(Stored items)
BEGIN

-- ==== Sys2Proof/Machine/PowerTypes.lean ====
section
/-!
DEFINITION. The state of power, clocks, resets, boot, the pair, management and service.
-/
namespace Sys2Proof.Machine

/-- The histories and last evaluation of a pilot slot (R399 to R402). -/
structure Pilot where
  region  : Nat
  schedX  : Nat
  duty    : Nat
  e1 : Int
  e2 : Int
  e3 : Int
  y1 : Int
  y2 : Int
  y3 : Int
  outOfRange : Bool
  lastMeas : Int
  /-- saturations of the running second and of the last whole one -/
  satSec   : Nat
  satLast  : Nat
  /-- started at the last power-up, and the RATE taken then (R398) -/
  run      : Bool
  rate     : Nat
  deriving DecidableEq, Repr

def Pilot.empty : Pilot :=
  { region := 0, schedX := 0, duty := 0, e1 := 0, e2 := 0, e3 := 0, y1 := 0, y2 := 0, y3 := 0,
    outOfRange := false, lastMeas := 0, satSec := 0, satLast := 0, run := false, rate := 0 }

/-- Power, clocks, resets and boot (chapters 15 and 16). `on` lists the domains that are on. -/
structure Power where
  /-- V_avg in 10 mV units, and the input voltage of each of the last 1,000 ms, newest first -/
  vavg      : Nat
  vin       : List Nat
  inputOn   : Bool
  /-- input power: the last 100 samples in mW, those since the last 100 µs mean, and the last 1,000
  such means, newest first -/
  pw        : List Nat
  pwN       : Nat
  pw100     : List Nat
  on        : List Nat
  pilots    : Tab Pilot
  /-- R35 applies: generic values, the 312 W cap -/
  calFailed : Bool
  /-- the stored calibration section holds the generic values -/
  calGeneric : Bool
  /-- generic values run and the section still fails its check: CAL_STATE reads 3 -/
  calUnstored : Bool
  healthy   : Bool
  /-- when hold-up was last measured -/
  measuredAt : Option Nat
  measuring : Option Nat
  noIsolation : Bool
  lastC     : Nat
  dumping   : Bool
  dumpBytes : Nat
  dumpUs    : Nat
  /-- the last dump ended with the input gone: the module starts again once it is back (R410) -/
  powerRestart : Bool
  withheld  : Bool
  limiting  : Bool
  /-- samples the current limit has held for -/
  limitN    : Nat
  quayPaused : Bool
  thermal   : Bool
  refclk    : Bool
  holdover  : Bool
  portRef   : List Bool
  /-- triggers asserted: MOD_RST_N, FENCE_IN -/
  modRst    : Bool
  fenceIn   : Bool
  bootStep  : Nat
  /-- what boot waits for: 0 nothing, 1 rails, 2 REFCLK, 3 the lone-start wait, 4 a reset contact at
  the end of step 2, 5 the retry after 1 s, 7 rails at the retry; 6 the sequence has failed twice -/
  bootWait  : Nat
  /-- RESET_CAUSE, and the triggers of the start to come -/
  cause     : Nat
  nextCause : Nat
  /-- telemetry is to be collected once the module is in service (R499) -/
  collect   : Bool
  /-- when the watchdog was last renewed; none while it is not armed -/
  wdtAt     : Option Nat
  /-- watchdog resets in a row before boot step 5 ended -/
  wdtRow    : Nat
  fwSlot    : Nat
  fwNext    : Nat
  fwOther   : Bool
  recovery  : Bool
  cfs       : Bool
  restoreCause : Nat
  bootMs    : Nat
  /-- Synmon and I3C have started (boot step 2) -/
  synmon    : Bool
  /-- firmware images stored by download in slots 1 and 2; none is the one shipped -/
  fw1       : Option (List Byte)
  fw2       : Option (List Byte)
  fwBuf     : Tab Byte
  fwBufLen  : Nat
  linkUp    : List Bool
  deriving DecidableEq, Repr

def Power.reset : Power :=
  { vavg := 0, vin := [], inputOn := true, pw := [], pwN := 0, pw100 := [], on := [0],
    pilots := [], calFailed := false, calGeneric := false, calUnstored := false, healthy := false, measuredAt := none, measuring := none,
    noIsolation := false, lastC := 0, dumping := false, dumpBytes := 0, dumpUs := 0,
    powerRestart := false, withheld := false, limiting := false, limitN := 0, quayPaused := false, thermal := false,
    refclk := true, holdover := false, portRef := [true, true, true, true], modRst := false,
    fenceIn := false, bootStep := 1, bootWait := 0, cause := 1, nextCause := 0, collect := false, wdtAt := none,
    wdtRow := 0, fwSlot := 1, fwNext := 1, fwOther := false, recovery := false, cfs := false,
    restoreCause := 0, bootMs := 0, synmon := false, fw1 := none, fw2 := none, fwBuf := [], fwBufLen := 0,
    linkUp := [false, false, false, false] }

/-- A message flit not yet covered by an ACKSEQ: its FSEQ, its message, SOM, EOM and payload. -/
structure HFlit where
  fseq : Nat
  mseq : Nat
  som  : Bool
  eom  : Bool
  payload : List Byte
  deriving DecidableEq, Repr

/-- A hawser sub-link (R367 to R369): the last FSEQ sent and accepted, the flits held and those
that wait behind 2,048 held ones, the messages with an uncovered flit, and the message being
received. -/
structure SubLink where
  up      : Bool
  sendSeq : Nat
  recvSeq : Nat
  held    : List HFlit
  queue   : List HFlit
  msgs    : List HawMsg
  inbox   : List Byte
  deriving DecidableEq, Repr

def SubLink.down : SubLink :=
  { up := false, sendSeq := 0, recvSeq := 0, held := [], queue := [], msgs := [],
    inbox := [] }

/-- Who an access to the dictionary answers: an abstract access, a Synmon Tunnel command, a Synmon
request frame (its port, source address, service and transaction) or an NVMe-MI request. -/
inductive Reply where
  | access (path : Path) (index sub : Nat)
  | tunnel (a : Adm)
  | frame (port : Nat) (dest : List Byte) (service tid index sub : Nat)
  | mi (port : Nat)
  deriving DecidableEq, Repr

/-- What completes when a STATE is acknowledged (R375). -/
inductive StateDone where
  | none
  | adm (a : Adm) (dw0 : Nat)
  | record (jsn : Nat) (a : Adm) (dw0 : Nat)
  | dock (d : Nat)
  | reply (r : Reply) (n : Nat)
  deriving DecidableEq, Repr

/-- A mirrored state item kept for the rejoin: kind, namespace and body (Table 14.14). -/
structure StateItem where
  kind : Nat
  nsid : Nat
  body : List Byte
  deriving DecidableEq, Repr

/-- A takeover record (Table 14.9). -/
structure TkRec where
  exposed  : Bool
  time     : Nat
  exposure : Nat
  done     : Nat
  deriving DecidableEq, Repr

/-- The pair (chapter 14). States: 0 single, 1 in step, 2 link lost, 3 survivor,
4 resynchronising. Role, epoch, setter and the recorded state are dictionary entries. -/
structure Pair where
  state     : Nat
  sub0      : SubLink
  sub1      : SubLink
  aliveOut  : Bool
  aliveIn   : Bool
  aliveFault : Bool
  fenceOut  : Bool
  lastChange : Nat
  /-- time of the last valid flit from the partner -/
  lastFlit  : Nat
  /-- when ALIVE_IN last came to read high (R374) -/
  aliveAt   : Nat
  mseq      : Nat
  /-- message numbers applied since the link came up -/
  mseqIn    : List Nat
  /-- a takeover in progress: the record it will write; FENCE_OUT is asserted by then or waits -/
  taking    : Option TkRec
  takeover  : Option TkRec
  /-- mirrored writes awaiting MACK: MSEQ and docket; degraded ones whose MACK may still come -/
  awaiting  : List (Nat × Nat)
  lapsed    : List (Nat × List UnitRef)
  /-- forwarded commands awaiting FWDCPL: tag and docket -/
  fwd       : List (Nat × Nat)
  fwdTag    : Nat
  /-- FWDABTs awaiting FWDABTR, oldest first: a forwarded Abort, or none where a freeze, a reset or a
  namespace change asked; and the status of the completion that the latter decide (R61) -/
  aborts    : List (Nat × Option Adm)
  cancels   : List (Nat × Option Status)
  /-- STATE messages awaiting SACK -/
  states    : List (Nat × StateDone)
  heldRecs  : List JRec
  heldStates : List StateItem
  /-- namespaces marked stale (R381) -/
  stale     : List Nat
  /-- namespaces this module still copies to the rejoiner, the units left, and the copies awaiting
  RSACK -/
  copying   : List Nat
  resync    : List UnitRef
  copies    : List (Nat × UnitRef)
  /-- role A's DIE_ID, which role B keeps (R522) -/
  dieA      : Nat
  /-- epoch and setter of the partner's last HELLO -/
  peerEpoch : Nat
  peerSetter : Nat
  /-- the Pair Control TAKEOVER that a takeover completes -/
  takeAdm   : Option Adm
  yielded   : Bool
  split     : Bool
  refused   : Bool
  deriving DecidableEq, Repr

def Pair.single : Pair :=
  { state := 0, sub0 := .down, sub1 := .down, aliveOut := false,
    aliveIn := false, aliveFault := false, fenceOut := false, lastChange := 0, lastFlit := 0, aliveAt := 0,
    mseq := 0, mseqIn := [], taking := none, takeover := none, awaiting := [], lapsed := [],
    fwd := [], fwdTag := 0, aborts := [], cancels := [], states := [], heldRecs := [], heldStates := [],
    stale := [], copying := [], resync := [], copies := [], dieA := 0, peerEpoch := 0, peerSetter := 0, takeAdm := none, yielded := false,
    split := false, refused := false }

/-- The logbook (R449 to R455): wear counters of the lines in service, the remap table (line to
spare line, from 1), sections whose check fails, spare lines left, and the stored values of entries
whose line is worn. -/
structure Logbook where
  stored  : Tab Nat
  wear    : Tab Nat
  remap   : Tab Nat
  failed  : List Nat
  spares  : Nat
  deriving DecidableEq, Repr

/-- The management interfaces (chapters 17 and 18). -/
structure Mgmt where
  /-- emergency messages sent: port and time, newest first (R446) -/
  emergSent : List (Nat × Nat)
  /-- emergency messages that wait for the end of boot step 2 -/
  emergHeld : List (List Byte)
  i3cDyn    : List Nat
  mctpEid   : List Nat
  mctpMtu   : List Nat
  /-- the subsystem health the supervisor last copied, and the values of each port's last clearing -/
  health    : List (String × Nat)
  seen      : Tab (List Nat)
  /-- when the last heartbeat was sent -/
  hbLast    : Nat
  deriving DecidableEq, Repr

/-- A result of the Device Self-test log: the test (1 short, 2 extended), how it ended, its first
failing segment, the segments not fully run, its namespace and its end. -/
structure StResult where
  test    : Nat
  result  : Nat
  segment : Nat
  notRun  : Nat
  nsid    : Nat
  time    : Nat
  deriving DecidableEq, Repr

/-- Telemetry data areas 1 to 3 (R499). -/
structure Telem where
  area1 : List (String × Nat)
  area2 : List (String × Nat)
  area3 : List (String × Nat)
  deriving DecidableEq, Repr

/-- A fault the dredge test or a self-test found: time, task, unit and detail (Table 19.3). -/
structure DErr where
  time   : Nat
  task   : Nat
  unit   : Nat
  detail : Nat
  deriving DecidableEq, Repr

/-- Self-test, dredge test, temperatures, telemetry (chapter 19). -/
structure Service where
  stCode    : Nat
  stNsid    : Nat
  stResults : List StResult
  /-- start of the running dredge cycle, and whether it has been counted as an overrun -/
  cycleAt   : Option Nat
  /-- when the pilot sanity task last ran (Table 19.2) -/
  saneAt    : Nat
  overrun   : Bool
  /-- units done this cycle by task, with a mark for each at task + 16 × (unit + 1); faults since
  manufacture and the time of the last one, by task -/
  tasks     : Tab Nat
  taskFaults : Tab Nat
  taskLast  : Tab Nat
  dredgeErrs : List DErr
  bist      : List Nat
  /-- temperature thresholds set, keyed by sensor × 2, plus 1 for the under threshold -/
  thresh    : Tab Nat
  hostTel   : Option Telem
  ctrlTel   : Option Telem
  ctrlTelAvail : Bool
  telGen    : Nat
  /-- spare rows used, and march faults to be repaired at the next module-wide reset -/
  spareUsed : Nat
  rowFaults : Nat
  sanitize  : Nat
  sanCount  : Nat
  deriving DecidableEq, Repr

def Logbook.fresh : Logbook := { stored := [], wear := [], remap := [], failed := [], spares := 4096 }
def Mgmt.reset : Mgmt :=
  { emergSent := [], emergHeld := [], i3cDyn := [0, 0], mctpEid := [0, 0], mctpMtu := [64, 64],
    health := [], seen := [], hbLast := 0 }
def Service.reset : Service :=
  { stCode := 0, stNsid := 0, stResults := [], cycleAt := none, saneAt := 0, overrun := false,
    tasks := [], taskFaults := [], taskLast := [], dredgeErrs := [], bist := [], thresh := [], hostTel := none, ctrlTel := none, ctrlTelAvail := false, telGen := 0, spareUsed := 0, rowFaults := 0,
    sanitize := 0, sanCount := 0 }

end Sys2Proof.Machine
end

END
BEGIN

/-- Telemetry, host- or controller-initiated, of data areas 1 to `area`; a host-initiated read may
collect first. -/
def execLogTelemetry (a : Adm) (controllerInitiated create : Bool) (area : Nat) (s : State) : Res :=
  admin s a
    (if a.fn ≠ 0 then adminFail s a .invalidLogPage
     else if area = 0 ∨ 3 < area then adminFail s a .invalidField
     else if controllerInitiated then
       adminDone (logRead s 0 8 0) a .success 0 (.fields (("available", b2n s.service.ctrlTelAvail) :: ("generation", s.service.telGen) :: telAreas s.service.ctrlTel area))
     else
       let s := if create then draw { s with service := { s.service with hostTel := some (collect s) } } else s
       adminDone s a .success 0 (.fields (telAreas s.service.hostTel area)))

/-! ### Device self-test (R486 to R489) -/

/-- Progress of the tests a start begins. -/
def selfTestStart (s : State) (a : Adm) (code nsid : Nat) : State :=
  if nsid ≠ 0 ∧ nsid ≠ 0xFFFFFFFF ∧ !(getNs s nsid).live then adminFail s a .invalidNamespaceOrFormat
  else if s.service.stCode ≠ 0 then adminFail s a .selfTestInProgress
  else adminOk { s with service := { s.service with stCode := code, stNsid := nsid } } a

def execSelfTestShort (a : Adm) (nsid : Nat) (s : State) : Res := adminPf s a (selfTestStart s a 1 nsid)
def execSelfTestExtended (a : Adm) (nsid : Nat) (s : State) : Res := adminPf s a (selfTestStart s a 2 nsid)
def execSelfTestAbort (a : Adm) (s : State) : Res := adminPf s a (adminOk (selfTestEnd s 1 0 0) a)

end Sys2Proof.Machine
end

END

Task to complete:
Show every line from the entries above in which the word "emergency" appears.

Response:
  /-- emergency messages sent: port and time, newest first (R446) -/
  /-- emergency messages that wait for the end of boot step 2 -/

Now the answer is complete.